The 8 dead Israelis and dozens more who were injured in the terror attack appear to have gone unnoticed, with the focus of this article firmly on Egyptian casualties:
Israel moved swiftly to contain an escalating crisis with its ally Egypt following last Thursday’s cross-border attack by Palestinian militants in which at least three Egyptian police oficers were killed.
In The Guardian’s eyes, the terror attack is referred to as a “cross-border” attack while Israeli responses are part of a “cycle of rocket fire from Gaza and Israeli air strikes” – a clear case of moral equivalence.
Indeed, in an earlier article, the headline and the lead paragraph tell the same story of moral equivalence:
Israel and Gaza trade missiles and rockets in wake of bloodshed
Palestinian militants and Israeli forces traded rockets and missiles on Friday in a cycle of attack and counter-attack, as funerals took place in both Israel and Gaza following the bloodshed a day earlier.

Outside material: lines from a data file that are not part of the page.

-- ==== Sys2Proof/Tests/Slice0.lean ====
section
/-!
SUPPORT. Tests. Expected values are the spec's: the vectors of `95_test_vectors.md` (named by their ids), the examples of
the command rules, words written out from `30_encoding.md` R71 and R74. The witnesses at the end show, for every statement
with hypotheses, concrete values that meet them, clause by clause.
-/

namespace Sys2Proof.Tests

open Sys2Proof Sys2Proof.Machine

/-! Well-formedness: each check refuses an ill-formed term. -/

theorem test_wf_temperature_high : (Instr.convT2c 2147483648).wellFormed = false := by decide
theorem test_wf_temperature_low : (Instr.rtdSethi (-2147483649)).wellFormed = false := by decide
theorem test_wf_temperature_setlo : (Instr.rtdSetlo 2147483648).wellFormed = false := by decide
theorem test_wf_index : (Instr.logGet 65536).wellFormed = false := by decide
theorem test_wf_start : (Instr.logErase 4294967296 0).wellFormed = false := by decide
theorem test_wf_length : (Instr.logErase 0 4294967296).wellFormed = false := by decide

/-! Decoding: one word for every command, written out from the formats of R71. -/

theorem test_decode_csrr : decode 0x010000000800000000 = .ok (.csrr 0x08) := by decide
theorem test_decode_csrr_value_ignored : decode 0x0100000001DEADBEEF = .ok (.csrr 0x01) := by decide
theorem test_decode_csrw : decode 0x020000000100012345 = .ok (.csrw 0x01 0x12345) := by decide
theorem test_decode_csrs : decode 0x03000000FF00000001 = .ok (.csrs 0xFF 1) := by decide
theorem test_decode_csrc : decode 0x040000000000000004 = .ok (.csrc 0x00 4) := by decide
theorem test_decode_c2t : decode 0x10FFFFFFFFFFFF4144 = .ok (.convC2t 0x4144) := by decide
theorem test_decode_t2c : decode 0x1100000000FFFCE000 = .ok (.convT2c (-204800)) := by decide
theorem test_decode_t2c_junk : decode 0x11FFFFFFFF00006400 = .ok (.convT2c 25600) := by decide
theorem test_decode_init : decode 0x200000000000000001 = .ok (.rtdInit true) := by decide
theorem test_decode_init_junk : decode 0x20FFFFFFFFFFFFFFFE = .ok (.rtdInit false) := by decide
theorem test_decode_read1 : decode 0x210000000000000000 = .ok .rtdRead1 := by decide
theorem test_decode_start : decode 0x220000000000000000 = .ok .rtdStart := by decide
theorem test_decode_stop : decode 0x230000000000000000 = .ok .rtdStop := by decide
theorem test_decode_read : decode 0x240000000000000000 = .ok .rtdRead := by decide
theorem test_decode_sethi : decode 0x2500000000FFFFFC00 = .ok (.rtdSethi (-1024)) := by decide
theorem test_decode_setlo : decode 0x2600000000FFFF3800 = .ok (.rtdSetlo (-51200)) := by decide
theorem test_decode_gethi : decode 0x270000000000000000 = .ok .rtdGethi := by decide
theorem test_decode_getlo : decode 0x280000000000000000 = .ok .rtdGetlo := by decide
theorem test_decode_auto : decode 0x300000000000000000 = .ok .fdAuto := by decide
theorem test_decode_mstart : decode 0x310000000000000000 = .ok .fdMstart := by decide
theorem test_decode_mend : decode 0x320000000000000000 = .ok .fdMend := by decide
theorem test_decode_rdfault : decode 0x330000000000000000 = .ok .fdRdfault := by decide
theorem test_decode_loginit : decode 0x400000018BCFE56800 = .ok (.logInit 0x18BCFE56800) := by decide
theorem test_decode_append : decode 0x41ABFFFEFDFCFBFAF9 = .ok (.logAppend 0xFF 0xFEFD 0xFCFBFAF9) := by decide
theorem test_decode_get : decode 0x42000000000000FFFF = .ok (.logGet 65535) := by decide
theorem test_decode_rdcnt : decode 0x43DEADBEEFDEADBEEF = .ok .logRdcnt := by decide
theorem test_decode_rdts : decode 0x440000000000000000 = .ok .logRdts := by decide
theorem test_decode_rdcap : decode 0x450000000000000000 = .ok .logRdcap := by decide
theorem test_decode_erase : decode 0x46FFFFFF8000000080 = .ok (.logErase 0xFFFFFF80 128) := by decide
theorem test_decode_zero : decode 0 = .error (.illegalOpcode 0) := by decide
theorem test_decode_ones : decode 0xFFFFFFFFFFFFFFFFFF = .error (.illegalOpcode 0xFF) := by decide
theorem test_decodeTableWord : decodeTableWord 72 0x41002A003C00001234 = some (.logAppend 0x2A 60 0x1234) := by decide
theorem test_encode_append : encode (.logAppend 0x2A 60 0x1234) = 0x41002A003C00001234 := by decide
theorem test_encode_sethi : encode (.rtdSethi (-1024)) = 0x2500000000FFFFFC00 := by decide

/-! Assembler text (R81, R82). -/

theorem test_assemble_csrw : assemble "CSRW FD_POLL_MAX, 3" = some 0x020000000100000003 := by decide
theorem test_assemble_append :
    assemble "LOG.APPEND 0x2A, 60, 0x1234" = some 0x41002A003C00001234 := by decide
theorem test_assemble_negative : assemble "CONV.T2C -204800" = some 0x1100000000FFFCE000 := by decide
theorem test_assemble_attach : assemble "RTD.ATTACH" = some 0x030000000000000001 := by decide

/-! One command on a small state. -/

/-- The state after a command that gives one. -/
def after (i : Instr) (s : State) : State :=
  match exec i s with
  | .next t => t
  | _ => s

/-- The state after a step that gives one. -/
def stepped (s : State) : State :=
  match step s with
  | .next t => t
  | _ => s

/-- The reset state with a value of `CTRL` and the RTD side's answers. -/
def rtdState (ctrl : Word) (txs : List PutReply) (rxs : List GetReply) (levels : List Bool) : State :=
  { State.reset with
    regs := { State.reset.regs with ctrl := ctrl }
    env := { Env.unknown with txQ := txs, rxQ := rxs, drdyQ := levels } }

At what point do terrorists who have already carried out attacks on Israeli civilian targets cease to be “suspected”? According to The Guardian:
Israel has pledged to investigate the deaths, which Egyptian officials say happened during a shoot-out between Israeli forces and suspected Palestinian militants. …
Egyptian officials say Israeli forces chased the suspected militants across the border, and a number of people were killed – including the police officers.
The day after the terrorist attack, The Guardian demonstrated where its priorities lie by posting an online video: Israeli police and Palestinian youths clash in Jerusalem. The short footage itself of Israeli police on horseback deploying a water cannon to disperse a crowd of Palestinian youths is positively tame in comparison to scenes witnessed in the UK only a few weeks ago.
Yet, The Guardian couldn’t help itself, following a consistently anti-Israel agenda throughout the events of the past few days.